The CDC collects data on the number of deaths in the US from the Compressed Mortality File which is a data base updated annually.

Unit of Analysis:

Deaths per 100,000 people in the United States

Meaning:

Each observation is the population, number of deaths and the mortality rate per 100,000 people on an annual level.

Question 2 - US Mortality Rate: Visualization (30 points)

a) Please plot the US Mortality Rate series (mortality per 100,000).
Answer
Code
ggplot(mortality, aes(x = year, y = `mort_rate_per_100,000`)) +
  geom_line(color = "forestgreen", size = 1) +
  labs(
    title = "U.S. Mortality Rate per 100,000 (1968-2021)",
    x = "Year",
    y = "Mortality Rate per 100,000",
  ) +
  theme_minimal(base_size = 15) +
  theme(
    plot.title = element_text(hjust = 0.5, face = "bold"),
    axis.title.x = element_text(face = "bold"),
    axis.title.y = element_text(face = "bold"),
    plot.caption = element_text(hjust = 0.5, face = "italic", color = "gray40")  # Style the subnote
  ) +
  ylim(750, max(mortality$`mort_rate_per_100,000`))  # Set y-axis starting from 800

b) Use the exponential smoothing method to model the US Mortality Rate series. Use the smoothing parameter that R calculates by minimizing the SS1PE. Add it to the plot in 2a
Answer
Code
mortality_tsibble <- mortality |>
  as_tsibble(index = year)

mortality_model <- mortality_tsibble |>
  model(
    Additive = ETS(`mort_rate_per_100,000` ~ 
                     error("A") + 
                     trend("N", beta = 0) + 
                     season("N"),  # No trend or seasonality, pure EWMA
                   opt_crit = "amse")  # Minimize SS1PE using AMSE
  )

fitted_values <- fitted(mortality_model)

# Add the fitted values to the plot and include a legend
ggplot() +
  geom_line(data = mortality, aes(x = year, y = `mort_rate_per_100,000`, color = "Original Data"), size = 1.5) +
  geom_line(data = fitted_values, aes(x = year, y = .fitted, color = "Fitted (Minimized SS1PE)"), size = 1) +
  labs(
    title = "U.S. Mortality Rate per 100,000 Population (1968-2021)",
    x = "Year",
    y = "Mortality Rate per 100,000",
    caption = "Fitted Exponential Smoothing Model Added (Minimized SS1PE)"
  ) +
  theme_minimal(base_size = 15) +
  scale_color_manual(name = "Legend", values = c("Original Data" = "blue", "Fitted (Minimized SS1PE)" = "red")) 

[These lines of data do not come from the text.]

/-- A clock select comes from START, which checks it, or is off (10_state.md R39). -/
theorem RegsEffect.clockValid (h : RegsEffect s gie' t r)
    (hi : clockValid s.params.t2ExternalClock t (s.timer t).cs = true) :
    clockValid s.params.t2ExternalClock t r.cs = true := by
  rw [clockValid_iff] at hi ⊢
  cases h with
  | keeps _ hk => rwa [hk.cs]
  | clock c hc => exact hc
  | init => simp [configured, clockAccepted]
  | clear => simp [TimerRegs.reset, clockAccepted]

/-- Only INIT writes mode and enables, together and by one table (40_timer_driver.md R123). -/
theorem RegsEffect.enables_match (h : RegsEffect s gie' t r)
    (hi : ((s.timer t).toie = true → (s.timer t).wgm = .normal) ∧
      ((s.timer t).ocie = true → (s.timer t).wgm = .ctc)) :
    (r.toie = true → r.wgm = .normal) ∧ (r.ocie = true → r.wgm = .ctc) := by
  cases h with
  | keeps _ hk => rwa [hk.toie, hk.ocie, hk.wgm]
  | clock => exact hi
  | init => simp [configured]
  | clear => simp [TimerRegs.reset]

/-- A clock select that is not off was set with I (40_timer_driver.md R125), or was there before. -/
theorem RegsEffect.gie_of_running (h : RegsEffect s gie' t r) (hrun : r.cs ≠ .off) :
    (s.timer t).cs ≠ .off ∨ gie' = true := by
  cases h with
  | keeps _ hk => exact .inl (hk.cs ▸ hrun)
  | clock c _ hg => exact .inr (hg.resolve_left hrun)
  | init => exact absurd rfl hrun
  | clear => exact absurd rfl hrun

end

section
variable {s s' : State}

theorem TimersEffect.countsFit (h : TimersEffect s s') (hi : countsFit s) : countsFit s' := by
  intro t
  rw [width_of_params_eq h.params]
  exact (h.regs t).counts_lt (hi t)

theorem TimersEffect.clocksValid (h : TimersEffect s s') (hi : clocksValid s) : clocksValid s' := by
  intro t
  rw [h.params]
  exact (h.regs t).clockValid (hi t)

theorem TimersEffect.enablesMatchMode (h : TimersEffect s s') (hi : enablesMatchMode s) :
    enablesMatchMode s' :=
  fun t => (h.regs t).enables_match (hi t)

theorem TimersEffect.runningImpliesEnabled (h : TimersEffect s s')
    (hi : runningImpliesEnabled s) : runningImpliesEnabled s' := by
  intro t hrun
  have hrun : (s'.timer t).cs ≠ .off := by simpa [running] using hrun
  rcases (h.regs t).gie_of_running hrun with hold | hgie
  · exact h.gie (hi t (by simpa [running] using hold))
  · exact hgie

end

/-- Settles O55: every event of a step has a TimersEffect, and each of the four invariants follows
from that; none of them depends on the trace or the choice counter that the fetch uses up. -/
theorem stepKeepsTimerInvariants : Obligations.StepKeepsTimerInvariants := by
  intro s s' h
  obtain ⟨i, tr, n, -, hx⟩ := step_next h
  have he : TimersEffect { s with trace := tr, choices := n } s' := exec_timers hx
  exact ⟨he.countsFit, he.clocksValid, he.enablesMatchMode, he.runningImpliesEnabled⟩

end Sys2Proof.Machine
end

section
/-! SUPPORT. The main context and the fetch: EV.MAIN at a command, the step of a named event, a command
placed at the fetch, and the state after reset. -/

namespace Sys2Proof.Machine

/-! ### EV.MAIN at a command -/

/-- The words at PC decode to the command i of the driver program. -/
structure CommandAtPc (i : Instr) (s : State) : Prop where
  live : s.refused = none
  command : i.isEvent = false
  words : ∃ words w0, s.mainProgram = .driverProgram words ∧ words[s.pc]? = some w0 ∧
    decode w0 words[s.pc + 1]? = .ok i

theorem exec_evMain_eq (s : State) : exec .evMain s = execEvMain s := rfl

theorem exec_evMain_command {i : Instr} {s : State} (h : CommandAtPc i s) :
    exec .evMain s = withPc (s.pc + i.length) (exec i s) := by
  obtain ⟨words, w0, hm, hw, hd⟩ := h.words
  have hlt : s.pc < words.length := (List.getElem?_eq_some_iff.1 hw).1
  have hen : mainEnabled s = true := by simp [mainEnabled, mainHasStep, live, h.live, hm, hlt]
  have hrun : runCommand i s = exec i s := runCommand_eq i s h.command
  simp only [exec_evMain_eq, execEvMain, if_pos hen, hm, programStep, hw, hd, h.command, hrun,
    Bool.false_eq_true, if_false]

theorem exec_evMain_command_next {i : Instr} {s : State} (h : CommandAtPc i s) :
    ∃ s', exec i s = .next s' ∧ exec .evMain s = .next { s' with pc := s.pc + i.length } := by
  obtain ⟨s', hs, -⟩ := exec_command i s h.command
  exact ⟨s', hs, by rw [exec_evMain_command h, hs, withPc]⟩

/-- Settles O36: EV.MAIN runs the command by exec, and exec of a command always answers. -/
theorem mainExecutesTheCommandAtPc : Obligations.MainExecutesTheCommandAtPc := by
  intro s words w0 i hr hm hw hd hi
  exact exec_evMain_command_next ⟨hr, hi, words, w0, hm, hw, hd⟩

/-! ### The step of a named event -/

theorem fetch_named {s : State} {w : Word} {rest : List Word} {i : Instr} (ht : s.trace = w :: rest)
    (hd : decode w none = .ok i) (hi : i.isEvent = true) :
    fetch s = .ok (i, { s with trace := rest }) := by
  simp [fetch, ht, eventOfWord, hd, hi]

theorem step_named {s : State} {w : Word} {rest : List Word} {i : Instr} (ht : s.trace = w :: rest)
    (hd : decode w none = .ok i) (hi : i.isEvent = true) :
    step s = exec i { s with trace := rest } := by
  simp [step, fetch_named ht hd hi]

/-- A step named EV.MAIN runs the command at PC. -/
theorem step_evMain_command {s : State} {w : Word} {rest : List Word} {i : Instr}
    (ht : s.trace = w :: rest) (hd : decode w none = .ok .evMain) (h : CommandAtPc i s) :
    ∃ s', exec i { s with trace := rest } = .next s' ∧
      step s = .next { s' with pc := s.pc + i.length } := by
  rw [step_named ht hd rfl]
  exact exec_evMain_command_next (s := { s with trace := rest }) ⟨h.live, h.command, h.words⟩

/-- Settles O46: the fetch takes the named event, and EV.MAIN the command at PC. -/
theorem stepRunsTheNamedEvent : Obligations.StepRunsTheNamedEvent := by
  constructor
  · intro s w rest i ht hd hi
    exact step_named ht hd hi
  · intro s w w0 rest words i ht hd hr hm hw hdc hi
    exact step_evMain_command ht hd ⟨hr, hi, words, w0, hm, hw, hdc⟩

/-! ### A command placed at the fetch -/

theorem exists_of_withConfig {mk : Half → Half → Instr} {w1 : Option Word} {i : Instr}
    (h : withConfig mk w1 = .ok i) : ∃ cv ic, i = mk cv ic := by
  unfold withConfig at h
  split at h
  · cases h
  · next cv ic _ => cases h; exact ⟨cv, ic, rfl⟩

theorem exists_of_withValue {mk : Half → Instr} {w1 : Option Word} {i : Instr}
    (h : withValue mk w1 = .ok i) : ∃ v, i = mk v := by
  unfold withValue at h
  split at h
  · cases h
  · next cv ic _ =>
    split at h
    · cases h; exact ⟨ic, rfl⟩
    · cases h

theorem eq_of_inRange {i j : Instr} (h : inRange j = .ok i) : i = j := by
  unfold inRange at h
  split at h
  · cases h; rfl
  · cases h

/-- A decoded row is an instruction of that row (30_encoding.md R102). -/
theorem op_of_decodeRow {o : Op} {w0 : Word} {w1 : Option Word} {i : Instr}
    (h : decodeRow o w0 w1 = .ok i) : i.op = o := by
  cases o
  case tmrInit => obtain ⟨_, _, rfl⟩ := exists_of_withConfig h; rfl
  case tmgrInit => obtain ⟨_, _, rfl⟩ := exists_of_withConfig h; rfl
  case tmrSetval => obtain ⟨_, rfl⟩ := exists_of_withValue h; rfl
  case tmgrSetval => obtain ⟨_, rfl⟩ := exists_of_withValue h; rfl
  case evTick => obtain rfl := eq_of_inRange h; rfl
  case evExtrig => obtain rfl := eq_of_inRange h; rfl
  case evIrq => obtain rfl := eq_of_inRange h; rfl
  all_goals cases h; rfl

/-- A decoded instruction is of the row that U and OP select (30_encoding.md R102). -/
theorem lookupOp_of_decode {w0 : Word} {w1 : Option Word} {i : Instr} (h : decode w0 w1 = .ok i) :
    lookupOp (fieldU w0) (fieldOP w0) = .ok i.op := by
  unfold decode at h
  split at h
  · cases h
  · next o ho =>
    split at h
    · rw [ho, op_of_decodeRow h]
    · cases h

/-- Unit 8 holds the events (30_encoding.md R102). -/
theorem format_of_lookupOp_eight (op : Code) :
    ∀ o ∈ (lookupOp 8 op).toOption, o.format = .ev := by
  revert op; decide

theorem fieldU_ne_eight {w0 : Word} {w1 : Option Word} {i : Instr} (h : decode w0 w1 = .ok i)
    (hi : i.isEvent = false) : fieldU w0 ≠ 8 := by
  intro hu
  have hl := lookupOp_of_decode h
  rw [hu] at hl
  have := format_of_lookupOp_eight (fieldOP w0) i.op (by rw [hl]; rfl)
  simp [Instr.isEvent, this] at hi

/-- The second word is looked at only where U and OP name a row of two words (30_encoding.md
R91). -/
theorem decode_of_wordLength_ne_two {w0 : Word} (h : wordLength w0 ≠ 2) (w1 w1' : Option Word) :
    decode w0 w1 = decode w0 w1' := by
  unfold wordLength at h
  unfold decode
  split
  · rfl
  · next o ho =>
    simp only [ho] at h
    have hrow : decodeRow o w0 w1 = decodeRow o w0 w1' := by
      cases o <;> first | rfl | exact absurd rfl h
    rw [hrow]

/-- The words placed at an index stand there, whatever stood before. -/
theorem placeWords_getElem? (program ws : List Word) (n k : Nat) (hk : k < ws.length) :
    (placeWords program n ws)[n + k]? = ws[k]? := by
  have hlen : ((program ++ List.replicate (n - program.length) 0).take n).length = n := by
    simp; omega
  unfold placeWords
  rw [List.getElem?_append_left (by simp; omega),
    List.getElem?_append_right (by omega), hlen, Nat.add_sub_cancel_left]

c) Please repeat the modeling above but instead choose a smoothing parameter value \(\alpha=0.2\). Add it to the plot in 2a
Answer
Code
mortality_model_alpha_0.2 <- mortality_tsibble |>
  model(
    Additive = ETS(`mort_rate_per_100,000` ~ 
                     error("A") + 
                     trend("N", alpha = 0.2, beta = 0) + 
                     season("N"),  # No trend or seasonality, pure EWMA
                   opt_crit = "amse")
  )

fitted_values_alpha_0.2 <- fitted(mortality_model_alpha_0.2)

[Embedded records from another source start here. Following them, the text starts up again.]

/-- The write time a store reaching its home now is given (R122), and the home after it (R123: heat rises when a granted lease
is still unexpired at t + 4). -/
def assignTw (s : State) (line : Nat) : Nat × State :=
  let h := s.home line
  let t := homeTime s
  let tw := max h.lmax (max (h.tlast + 1) (t + 4))
  (tw, s.putHome line { h with tlast := tw, heat := if t + 4 < h.lmax then min 4 (h.heat + 1) else h.heat, lastStore := t })

/-- The write time at the sequencer of a replicated line (R133), and its home after it (R123). -/
def assignTwRepl (s : State) (line : Nat) : Nat × State :=
  let h := s.home line
  let t := homeTime s
  let tw := max (h.tlast + 1) (t + 1032)
  (tw, s.putHome line { h with tlast := tw, heat := if t + 4 < h.lmax then min 4 (h.heat + 1) else h.heat, lastStore := t })

/-- The dirty-bitmap bit of a written address, set by its home before the acknowledgement while DBEN is 1 (R287); the home's own
write is not recorded. -/
def State.markDirty (s : State) (v a : Nat) : State :=
  let d := s.vd v
  if d.dben then
    let b := d.dbbase + a / 2 ^ 19
    let s := decodeSector s (b / 64)
    { s with ms := { s.ms with mem := memWrite s.ms.mem b (memRead s.ms.mem b ||| BitVec.ofNat 8 (2 ^ (a / 2 ^ 16 % 8))) } }
  else s

/-- Whether a write of a device to an address must wait for a home in time fault (R351): its own, or one that would have to set the dirty
bit before the acknowledgement (R287). -/
def dirtyHeld (s : State) (v a : Nat) : Bool := (s.vd v).dben && homeHolds s ((s.vd v).dbbase + a / 2 ^ 19)
def writeHolds (s : State) (v a : Nat) (repl : Bool) : Bool :=
  homeHolds s a || dirtyHeld s v a || (repl && dirtyHeld s v (a + replicaOffset))

/-- A new version of some bytes (R121): they become the current ones when `tw` has passed. -/
def State.addVersion (s : State) (tw : Nat) (cells : List Host.Cell) (clusters : List Nat) (writer : Option ThrKey)
    (clears : List Nat) : State :=
  { s with ms := { s.ms with versions := s.ms.versions ++ [{ tw := tw, cells := cells, clusters := clusters, writer := writer,
                                                             clears := clears }] } }

/-- The cells of a write, and on a replicated page those of its replica (R133). -/
def bothCopies (repl : Bool) (cells : List Host.Cell) : List Host.Cell :=
  if repl then cells ++ cells.map (fun c => (c.1 + replicaOffset, c.2)) else cells

/-- The newest version of a byte, performed or pending: what an atomic reads (R126). -/
def newestByte (s : State) (a : Nat) : Byte :=
  let upd := fun (best : Nat × Option Byte) (v : Version) =>
    match v.cells.find? (fun c => c.1 == a) with
    | some c => if best.1 ≤ v.tw then (v.tw, some c.2) else best
    | none => best
  match (s.ms.versions.foldl upd (0, none)).2 with
  | some b => b
  | none => memRead s.ms.mem a

/-- The byte an entry of a cluster's window holds at an address; an entry of an old generation holds none (R77, R125). -/
def windowByte (s : State) (cluster a : Nat) (e : WinEntry) : Option Byte :=
  if e.cluster = cluster ∧ e.sector = a / 64 ∧ e.gen = (s.vd e.vd).gen then (e.cells.find? (fun c => c.1 == a)).map (·.2) else none

/-- A byte as a core load from a cluster sees it: the window's, else the version of R121 (R125). -/
def coreByte (s : State) (cluster a : Nat) : Byte :=
  ((s.ms.window.findSome? (windowByte s cluster a)).getD (memRead s.ms.mem a))

/-- The sectors a run of bytes covers whole (R347). -/
def wholeSectors (a len : Nat) : List Nat :=
  (List.range ((a + len) / 64 - a / 64 + 1)).filterMap (fun i =>
    let x := a / 64 + i
    if a ≤ 64 * x && 64 * x + 64 ≤ a + len then some x else none)

/-- The sectors of a write, and on a replicated page those of its replica (R133). -/
def bothSectors (repl : Bool) (l : List Nat) : List Nat := if repl then l ++ l.map (· + replicaOffset / 64) else l

/-- The home reads each sector that a write covers only in part; Pelelo receives an event for each that is poisoned (R347). -/
def partialPoison (s : State) (v : Nat) (sectors whole : List Nat) : State :=
  let part := sectors.filter (fun x => !whole.contains x)
  let s := part.foldl decodeSector s
  (part.filter s.ms.poison.contains).foldl (fun s x => s.event v 6 (64 * x) 0) s

/-- A home write by an engine, the hold-up controller or the IOD: a version at its own write time, which is answered (R122, R204). -/
def homeWrite (s : State) (v : Nat) (repl : Bool) (a : Nat) (bs : List Byte) : Nat × State :=
  let (tw, s) := if repl then assignTwRepl s (a / 256) else assignTw s (a / 256)
  let s := s.markDirty v a
  let s := if repl then s.markDirty v (a + replicaOffset) else s
  let whole := bothSectors repl (wholeSectors a bs.length)
  let s := partialPoison s v (bothSectors repl (sectorsOf a bs.length)) whole
  (tw, s.addVersion tw (bothCopies repl (cellsAt a bs)) [] none whole)

/-! The fault queue (R272, R333). -/

/-- Records the queue may hold; 0 where it has no storage. -/
def VDev.fqSize (d : VDev) : Nat := if d.fqcfg.toNat = 0 then 0 else 16 * 2 ^ bits d.fqcfg 3 0

/-- Whether an event of a source of a device may be posted now, as far as its table's home (R351) and the earlier events of its source
(R274) go. -/
def mayAnnounce (s : State) (v src j : Nat) : Bool :=
  !homeHolds s ((s.vd v).irtbase + 16 * j) && !(s.mg.signalDue.any (fun x => x.2.1 = v && x.2.2.1 = src))

/-- An event of a source of a device signals entry j once a write time has passed (R274), 0 where it announces no write. -/
def State.announce (s : State) (v src j tw : Nat) : State :=
  if tw = 0 && mayAnnounce s v src j then s.signal v j
  else { s with mg := { s.mg with signalDue := s.mg.signalDue ++ [(tw, v, src, j)] } }

/-- Where the next record of a device's fault queue is written. -/
def VDev.fqAddr (d : VDev) : Nat := bits d.fqcfg 47 12 * 4096 + 32 * (d.fqhead.toNat % d.fqSize)

/-- A record that cannot be written at its queue goes to Pelelo, with a queue-failure event (R272). -/
def fqFails (s : State) (v : Nat) (r : Rec) : State := (s.toStream v r).event v 2 (s.vd v).fqAddr 0

/-- A record waits first in line for its queue's page: its plot is to be promoted (R114, R272) or its home to serve it (R351). -/
def fqWaits (s : State) (v : Nat) (r : Rec) (held : Option Nat) : State :=
  s.modVd v (fun d => { d with fqWait := { post := r, held := held } :: d.fqWait })

/-- Writes a record at FQHEAD, to signal entry 0 once its write time has passed (R274); where the write fails the record goes to
Pelelo (R272). A page in a lost plot fails it, since no promotion can serve it (R352, R354), and so does one that maps to a system aperture,
which the rule does not list (the model's choice; log entry 85). -/
def fqWrite (s : State) (v : Nat) (r : Rec) (held : Option Nat) : State :=
  let d := s.vd v
  let s := s.walkedGpa v d.fqAddr
  match stage2 s v d.fqAddr .write with
  | .error (.tier _ h) => if plotGone s h then fqFails s v r else fqWaits s v r held
  | .error (.homeHolds _) => fqWaits s v r held
  | .error _ => fqFails s v r
  | .ok l =>
    let s := decodeSector s (l.addr / 64)
    if s.poisoned l.addr || !hbmDpa l.addr then fqFails s v r
    else if writeHolds s v l.addr l.repl then fqWaits s v r held
    else
      let bytes := leBytes 8 r.w0.toNat ++ leBytes 8 r.w1.toNat ++ leBytes 8 r.w2.toNat ++ leBytes 8 r.w3.toNat
      let (tw, s) := homeWrite s v l.repl l.addr bytes
      let s := { s with ms := { s.ms with held := s.ms.held.map (fun (h : Held) =>
        if some h.id == held then { h with index := some d.fqhead.toNat } else h) } }
      (s.modVd v (fun d => { d with fqhead := d.fqhead + 1 })).announce v 0 0 tw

# Add the fitted values to the plot and include a legend
ggplot() +
  geom_line(data = mortality, aes(x = year, y = `mort_rate_per_100,000`, color = "Original Data"), size = 1.5) +
  geom_line(data = fitted_values_alpha_0.2, aes(x = year, y = .fitted, color = "Fitted (Alpha = 0.2)"), size = 1) +
  labs(
    title = "U.S. Mortality Rate per 100,000 Population (1968-2021)",
    x = "Year",
    y = "Mortality Rate per 100,000",
    caption = "Fitted Exponential Smoothing Model Added (Alpha = 0.2)"
  ) +
  theme_minimal(base_size = 15) +
  scale_color_manual(name = "Legend", values = c("Original Data" = "blue", "Fitted (Alpha = 0.2)" = "forestgreen"))

d) Please repeat the modeling above but instead choose a smoothing parameter value \(\alpha=\frac{1}{n}\).Add it to the plot in 2a
Answer
Code
# Assuming your mortality data is already in a time series format
n <- length(mortality$`mort_rate_per_100,000`)  # Number of data points
alpha <- 1 / n  # Smoothing parameter alpha = 1/n

mortality_tsibble <- mortality |>
  as_tsibble(index = year)
mortality_model <- mortality_tsibble |>
  model(
    Additive = ETS(`mort_rate_per_100,000` ~ error("A") + trend("A" , alpha = alpha, beta=0) + season("N"),
                   opt_crit = "amse")  # Minimize SS1PE using AMSE
  )

fitted_values_alpha_1_n <- fitted(mortality_model)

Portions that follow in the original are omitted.